** Problem requirements **
Every line with the string "completed" in it belongs in your answer, so copy them all from the data.

** Source material **
........
/-- A request changes no device and sends at most one word (41_packet_framer R149; 45_delay_line R237;
70_reset_and_hazards R343): a word is sent only in the mode the request needs and with nothing in flight for its chip,
it carries the chip id the request names, and the tracker of no other chip changes. Rests on decision D13 of the spec,
and on the model's notes/assumptions/10, 16. -/
def Obligations.RequestSendsAtMostOneWord : Prop :=
  ∀ (r : Request) (s t : State), s.layout.wf = true → runRequest r s = .next t →
    t.chips = s.chips ∧ t.addrMode = s.addrMode ∧ t.toRequester = s.toRequester ∧ t.draws = s.draws ∧
    ((t.toDevice = s.toDevice ∧ t.trackers = s.trackers) ∨
      ∃ (w : Word) (c : ReqId), r.target = some c.val ∧ t.toDevice = s.toDevice ++ [w] ∧
        get w Field.chipid = c.val ∧ s.addrMode = r.addressMode ∧ (s.tracker c).pending = [] ∧
        (t.tracker c).pending.length ≤ 1 ∧ ∀ j, j ≠ c → t.tracker j = s.tracker j)

/-- DECODE AND ENCODE AGREE across the two faces (30_encoding R105, R109, R115, R123; 41_packet_framer R149;
42_control_status R160; 43_param_ram R183, R186; 45_delay_line R234; 46_synapse_control R248; 47_misc_commands R276):
whatever word a request sends, the device's decoder reads from it, in the mode that holds, exactly the instruction the
request stands for, its operands reduced to their fields; `PENDING` of the chip gains the kind of the read, and nothing
for a write. A parameter-RAM address and a delay line in the word always name an element. A request for chip id 15
sends an empty word. Rests on decisions D4, D5, D8, D13, D15, D17, D18, D20 of the spec, and on the model's
notes/assumptions/16, 22. -/
def Obligations.SentWordsHaveAMeaning : Prop :=
  ∀ (r : Request) (s t : State) (w : Word) (c : ReqId), s.layout.wf = true → r.target = some c.val →
    runRequest r s = .next t → t.toDevice = s.toDevice ++ [w] →
    (t.tracker c).pending = (s.tracker c).pending ++ r.reads.toList ∧
    (c.val = 15 → decodeDevice s.layout s.addrMode w = .ok .empty) ∧
    (∀ k : ChipId, c = reqOf k → ∃ i, r.sends s.layout k = some i ∧ decodeDevice s.layout s.addrMode w = .ok i ∧
      (∀ a p1 p2 p3, i = .prWrite k a p1 p2 p3 → a < s.layout.prTotal) ∧
      (∀ a, i = .prRead k a → a < s.layout.prTotal) ∧
      (∀ a v, i = .dlSet k a v → a < 36))

/-- `packEvents` (44_event_codec R213, R212; 41_packet_framer R149; 60_exceptions R309, R310) refuses more than three
records, and valid records of different time MSB, in either mode and, by the model's choice of notes/assumptions/10, also
with a read in flight for the chip, where R304 and R343 give ConcurrentIssue too; otherwise, in packet mode with nothing
in flight, it sends the event word. Rests on decisions D12, D19 of the spec, and on the model's notes/assumptions/10. -/
def Obligations.PackEventsRefusals : Prop :=
  ∀ (s : State) (c : Nat) (r : ReqId) (es : List EventRequest), r.val = c →
    (3 < es.length → runRequest (.packEvents c es) s = .refused .tooManyEvents) ∧
    (es.length ≤ 3 → (∃ a ∈ es, ∃ b ∈ es, a.valid = true ∧ b.valid = true ∧
        a.absoluteTime.toNat / 16 ≠ b.absoluteTime.toNat / 16) →
      runRequest (.packEvents c es) s = .refused .timeMsbMismatch) ∧
    (es.length ≤ 3 → (∀ a ∈ es, ∀ b ∈ es, a.valid = true → b.valid = true →
        a.absoluteTime.toNat / 16 = b.absoluteTime.toNat / 16) →
      s.addrMode = false → (s.tracker r).pending = [] →
      ∃ t, runRequest (.packEvents c es) s = .next t ∧
        t.toDevice = s.toDevice ++ [assemble (eventFields s.layout c es)])
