-- ==== Sys2Proof/Laws/State.lean ====
section
/-! SUPPORT. One lemma per field per named update of `State`, and what the accessors of chips and trackers read after
each update. -/

namespace Sys2Proof.Machine

/-! `setChip`. -/

@[simp] theorem State.setChip_layout (s : State) (k : ChipId) (c : Chip) : (s.setChip k c).layout = s.layout := rfl
@[simp] theorem State.setChip_addrMode (s : State) (k : ChipId) (c : Chip) : (s.setChip k c).addrMode = s.addrMode := rfl
@[simp] theorem State.setChip_chips (s : State) (k : ChipId) (c : Chip) : (s.setChip k c).chips = s.chips.set k c := rfl
@[simp] theorem State.setChip_trackers (s : State) (k : ChipId) (c : Chip) : (s.setChip k c).trackers = s.trackers := rfl
@[simp] theorem State.setChip_overflowLog (s : State) (k : ChipId) (c : Chip) : (s.setChip k c).overflowLog = s.overflowLog := rfl
@[simp] theorem State.setChip_toDevice (s : State) (k : ChipId) (c : Chip) : (s.setChip k c).toDevice = s.toDevice := rfl
@[simp] theorem State.setChip_toRequester (s : State) (k : ChipId) (c : Chip) : (s.setChip k c).toRequester = s.toRequester := rfl
@[simp] theorem State.setChip_evDelivered (s : State) (k : ChipId) (c : Chip) : (s.setChip k c).evDelivered = s.evDelivered := rfl
@[simp] theorem State.setChip_results (s : State) (k : ChipId) (c : Chip) : (s.setChip k c).results = s.results := rfl
@[simp] theorem State.setChip_draws (s : State) (k : ChipId) (c : Chip) : (s.setChip k c).draws = s.draws := rfl
@[simp] theorem State.setChip_side (s : State) (k : ChipId) (c : Chip) : (s.setChip k c).side = s.side := rfl
@[simp] theorem State.setChip_scripts (s : State) (k : ChipId) (c : Chip) : (s.setChip k c).scripts = s.scripts := rfl
@[simp] theorem State.setChip_schedule (s : State) (k : ChipId) (c : Chip) : (s.setChip k c).schedule = s.schedule := rfl
@[simp] theorem State.setChip_tracker (s : State) (k : ChipId) (c : Chip) (j : ReqId) : (s.setChip k c).tracker j = s.tracker j := rfl

/-! `setTracker`. -/

@[simp] theorem State.setTracker_layout (s : State) (r : ReqId) (t : Tracker) : (s.setTracker r t).layout = s.layout := rfl
@[simp] theorem State.setTracker_addrMode (s : State) (r : ReqId) (t : Tracker) : (s.setTracker r t).addrMode = s.addrMode := rfl
@[simp] theorem State.setTracker_chips (s : State) (r : ReqId) (t : Tracker) : (s.setTracker r t).chips = s.chips := rfl
@[simp] theorem State.setTracker_trackers (s : State) (r : ReqId) (t : Tracker) : (s.setTracker r t).trackers = s.trackers.set r t := rfl
@[simp] theorem State.setTracker_overflowLog (s : State) (r : ReqId) (t : Tracker) : (s.setTracker r t).overflowLog = s.overflowLog := rfl
@[simp] theorem State.setTracker_toDevice (s : State) (r : ReqId) (t : Tracker) : (s.setTracker r t).toDevice = s.toDevice := rfl
@[simp] theorem State.setTracker_toRequester (s : State) (r : ReqId) (t : Tracker) : (s.setTracker r t).toRequester = s.toRequester := rfl
@[simp] theorem State.setTracker_evDelivered (s : State) (r : ReqId) (t : Tracker) : (s.setTracker r t).evDelivered = s.evDelivered := rfl
@[simp] theorem State.setTracker_results (s : State) (r : ReqId) (t : Tracker) : (s.setTracker r t).results = s.results := rfl
@[simp] theorem State.setTracker_draws (s : State) (r : ReqId) (t : Tracker) : (s.setTracker r t).draws = s.draws := rfl
@[simp] theorem State.setTracker_side (s : State) (r : ReqId) (t : Tracker) : (s.setTracker r t).side = s.side := rfl
@[simp] theorem State.setTracker_scripts (s : State) (r : ReqId) (t : Tracker) : (s.setTracker r t).scripts = s.scripts := rfl
@[simp] theorem State.setTracker_schedule (s : State) (r : ReqId) (t : Tracker) : (s.setTracker r t).schedule = s.schedule := rfl
@[simp] theorem State.setTracker_chip (s : State) (r : ReqId) (t : Tracker) (j : ChipId) : (s.setTracker r t).chip j = s.chip j := rfl
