/-! The framer (R141 to R144). -/

/-- A packet built holds its parts (R141). -/
theorem read_packet (chipId payload : Nat) (isEvent : Bool) {w : Word}
    (hw : w = assemble (packetFields chipId isEvent payload)) :
    get w Field.eventp = isEvent.toNat ∧ get w Field.chipid = chipId % 2 ^ 4 ∧
      get w Field.payload = payload % 2 ^ 58 := by
  have hdisjoint := (pairwiseDisjoint_iff [Field.eventp, Field.chipid, Field.payload]).2 (by decide)
  have h : ∀ p ∈ packetFields chipId isEvent payload, get w p.1 = p.2 % 2 ^ p.1.width := by
    subst hw
    refine fun p hp => get_assemble_mem _ p.1 p.2 hdisjoint hp ?_
    have hin : ∀ f ∈ [Field.eventp, Field.chipid, Field.payload], f.pos + f.width ≤ 64 := by decide
    exact hin p.1 (List.mem_map_of_mem hp)
  simpa [packetFields, Nat.mod_eq_of_lt (Bool.toNat_lt isEvent)] using h

/-- The spare bit, which no field covers (R140). -/
theorem getLsbD_spare (w : Word) {i : Nat} (hi : i < 64) :
    (w &&& ~~~(2#64)).getLsbD i = (w.getLsbD i && !decide (i = 1)) := by
  have htwo : (2#64).getLsbD i = decide (i = 1) := by
    rw [BitVec.getLsbD_ofNat, decide_eq_true hi, Bool.true_and]
    exact (Nat.testBit_two_pow (n := 1)).trans (decide_eq_decide.2 eq_comm)
  rw [BitVec.getLsbD_and, BitVec.getLsbD_not, decide_eq_true hi, htwo, Bool.true_and]

/-- A field without the spare bit does not see it. -/
theorem get_clear_spare (w : Word) {f : Field} (h : 1 < f.pos ∨ f.pos + f.width ≤ 1) (hf : f.pos + f.width ≤ 64) :
    get (w &&& ~~~(2#64)) f = get w f := by
  apply Nat.eq_of_testBit_eq
  intro i
  rw [testBit_get, testBit_get]
  by_cases hi : i < f.width
  · have hne : ¬ f.pos + i = 1 := by omega
    rw [getLsbD_spare w (by omega), decide_eq_false hne, Bool.not_false, Bool.and_true]
  · rw [decide_eq_false hi, Bool.false_and, Bool.false_and]

theorem classify_clear_spare (w : Word) : classify (w &&& ~~~(2#64)) = classify w := by
  simp only [classify, get_clear_spare w (f := Field.chipid) (by decide) (by decide),
    get_clear_spare w (f := Field.eventp) (by decide) (by decide),
    get_clear_spare w (f := Field.payload) (by decide) (by decide)]

/-- A field copied from one word to another carries its bits over. -/
theorem getLsbD_put_get (v w : Word) (f : Field) {i : Nat} (hi : i < 64) :
    (put v f (get w f)).getLsbD i = if f.pos ≤ i ∧ i < f.pos + f.width then w.getLsbD i else v.getLsbD i := by
  rw [getLsbD_put, decide_eq_true hi, Bool.true_and]
  split
  · next h => rw [testBit_get, decide_eq_true (by omega), Bool.true_and, Nat.add_sub_cancel' h.1]
  · rfl

/-- The parts that `classify` reads off a word, put into an empty one, give the word but for the spare bit. -/
theorem assemble_classify (w : Word) :
    assemble (packetFields (classify w).chipId.toNat (classify w).isEvent (classify w).payload.toNat) =
      w &&& ~~~(2#64) := by
  have hid : (classify w).chipId.toNat = get w Field.chipid := Nat.mod_eq_of_lt (get_lt w Field.chipid)
  have hpayload : (classify w).payload.toNat = get w Field.payload := Nat.mod_eq_of_lt (get_lt w Field.payload)
  have hevent : (classify w).isEvent.toNat = get w Field.eventp := by
    rw [classify, Machine.get_bit_beq]
    exact (Machine.get_bit w 0).symm
  apply BitVec.eq_of_getLsbD_eq
  intro i hi
  rw [packetFields, hid, hpayload, hevent]
  simp only [assemble, List.foldl_cons, List.foldl_nil, getLsbD_put_get _ w _ hi, getLsbD_spare w hi]
  by_cases hspare : i = 1
  · subst hspare
    simp
  · have hcover : (6 ≤ i ∧ i < 6 + 58) ∨ (2 ≤ i ∧ i < 2 + 4) ∨ (0 ≤ i ∧ i < 0 + 1) := by omega
    rw [decide_eq_false hspare, Bool.not_false, Bool.and_true]
    rcases hcover with h | h | h <;> simp [h]

/-- Settles O47: the three fields cover every bit but the spare one. -/
theorem framerRoundTrips : Obligations.FramerRoundTrips := by
  refine ⟨fun c payload isEvent hc hpayload => ⟨_, _, if_neg (Nat.not_lt.2 hc), ?_⟩,
    fun w => ⟨overflows (packetFields (classify w).chipId.toNat (classify w).isEvent (classify w).payload.toNat), ?_⟩,
    fun w => ?_, fun w w' h => ?_⟩
  · obtain ⟨he, hid, hp⟩ := read_packet c payload isEvent rfl
    simp only [classify, he, hid, hp, Nat.mod_eq_of_lt (show c < 2 ^ 4 by omega), Nat.mod_eq_of_lt hpayload]
    cases isEvent <;> rfl
  · rw [build, if_neg (by omega), assemble_classify]
  · refine ⟨fun h => ?_, fun h => ?_⟩
    · rw [← h, getLsbD_spare w (by decide), decide_eq_true rfl, Bool.not_true, Bool.and_false]
    · apply BitVec.eq_of_getLsbD_eq
      intro i hi
      rw [getLsbD_spare w hi]
      by_cases h1 : i = 1
      · rw [h1, h, Bool.false_and]
      · rw [decide_eq_false h1, Bool.not_false, Bool.and_true]
  · rw [← classify_clear_spare w, h, classify_clear_spare w']

end Sys2Proof

namespace Sys2Proof.Machine
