-- ==== Sys2Proof/Machine/Engine.lean ====
section
/-! DEFINITION. The engine's actions that no word stands for: reset, backoff, `KA_VAL`, `RT_END`
(41_transport_engine.md R134 to R140, 70_reset_and_hazards.md R200). -/

namespace Sys2Proof.Machine

/-- `rst` = 1: every state element takes its reset value; a command in progress is dropped without a response (R200,
R201). The codec ports, the transcript and the environment are no storage of the block and stay (log 17). -/
def State.hardReset (s : State) : State :=
  { State.reset with
    address := s.params.busAddr
    enc := s.enc
    val := s.val
    bus := s.bus
    port := s.port
    script := s.script
    drawn := s.drawn
    params := s.params }

/-- What follows a backoff: the read, the key byte write, or a new round trip (R136, R137, R140). -/
def State.delayOver (s : State) : State :=
  match s.fsm with
  | .vBk => { s with fsm := .vRd }
  | .kaKb => { s with fsm := .kaWk }
  | .atBk => s.startRT
  | _ => s

/-- One step of a backoff state (R191). -/
def State.delayStep (s : State) : State :=
  if s.delay = 0 then s.delayOver else { s with delay := s.delay - 1 }

/-- `KA_VAL`: VALIDATE, the outcome registers, the commit of a valid round trip (R126 steps 6 and 7, R139). -/
def State.validateStep (s : State) : Host.Outcome State Fault Refusal :=
  let v := validateConfirmation s.key s.abyte s.conf
  let t := { s with rt := ⟨true, v.ok, v.err⟩, fsm := .rtEnd }
  if v.ok then t.commit v.switchOn v.ledOn else .next t

/-- The end of an attempt that failed, in a loop over whole round trips (R140, 42_derived_ops.md R163). -/
def State.retryRoundTrip (s : State) (giveUp : State → State) : State :=
  s.failedAttempt (fun t => t.backoff .atBk t.params.backoffAttempt) giveUp

/-- Whether the probe of VERIFY succeeded (R133). -/
def State.probeSucceeded (s : State) : Bool :=
  s.rt.completed && (s.rt.ok || s.params.probeSuccess == .completed)

/-- `RT_END`, KEYACTION, PRESS, RELEASE (R140, R130 step 8). -/
def State.endSingle (s : State) : State :=
  if s.rt.completed then s.respondRoundTrip false else s.respondStatus .transportAborted

/-- `RT_END`, RELEASEALL and KBDEN: the flag of a completed round trip differs (R140, R162, R164). -/
def State.endLoop (s : State) (flag : Bool) : State :=
  if s.rt.completed then s.respondRoundTrip flag else s.retryRoundTrip fun t => t.respondStatus .done

/-- `RT_END`, VERIFY (R140, R133). -/
def State.endProbe (s : State) : State :=
  if s.probeSucceeded then s.respondRoundTrip true else s.retryRoundTrip State.unverify

/-- `RT_END` (R140). -/
def State.roundTripEnd (s : State) : Host.Outcome State Fault Refusal :=
  match s.op with
  | .none => .fault .noCommandInProgress
  | .verify => .next s.endProbe
  | .keyaction => .next s.endSingle
  | .press => .next s.endSingle
  | .release => .next s.endSingle
  | .releaseall => .next (s.endLoop true)
  | .kbden => .next (s.endLoop s.switchEnabled)

/-- An accepted word that is no command: `IllegalCmd`, decoded before the guard (60_exceptions.md R186). -/
def State.illegalCommand (s : State) : State :=
  s.accept.respondStatus .illegalCmd

end Sys2Proof.Machine
end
........
** Task result **
  s.rt.completed && (s.rt.ok || s.params.probeSuccess == .completed)
  if s.rt.completed then s.respondRoundTrip false else s.respondStatus .transportAborted
/-- `RT_END`, RELEASEALL and KBDEN: the flag of a completed round trip differs (R140, R162, R164). -/
  if s.rt.completed then s.respondRoundTrip flag else s.retryRoundTrip fun t => t.respondStatus .done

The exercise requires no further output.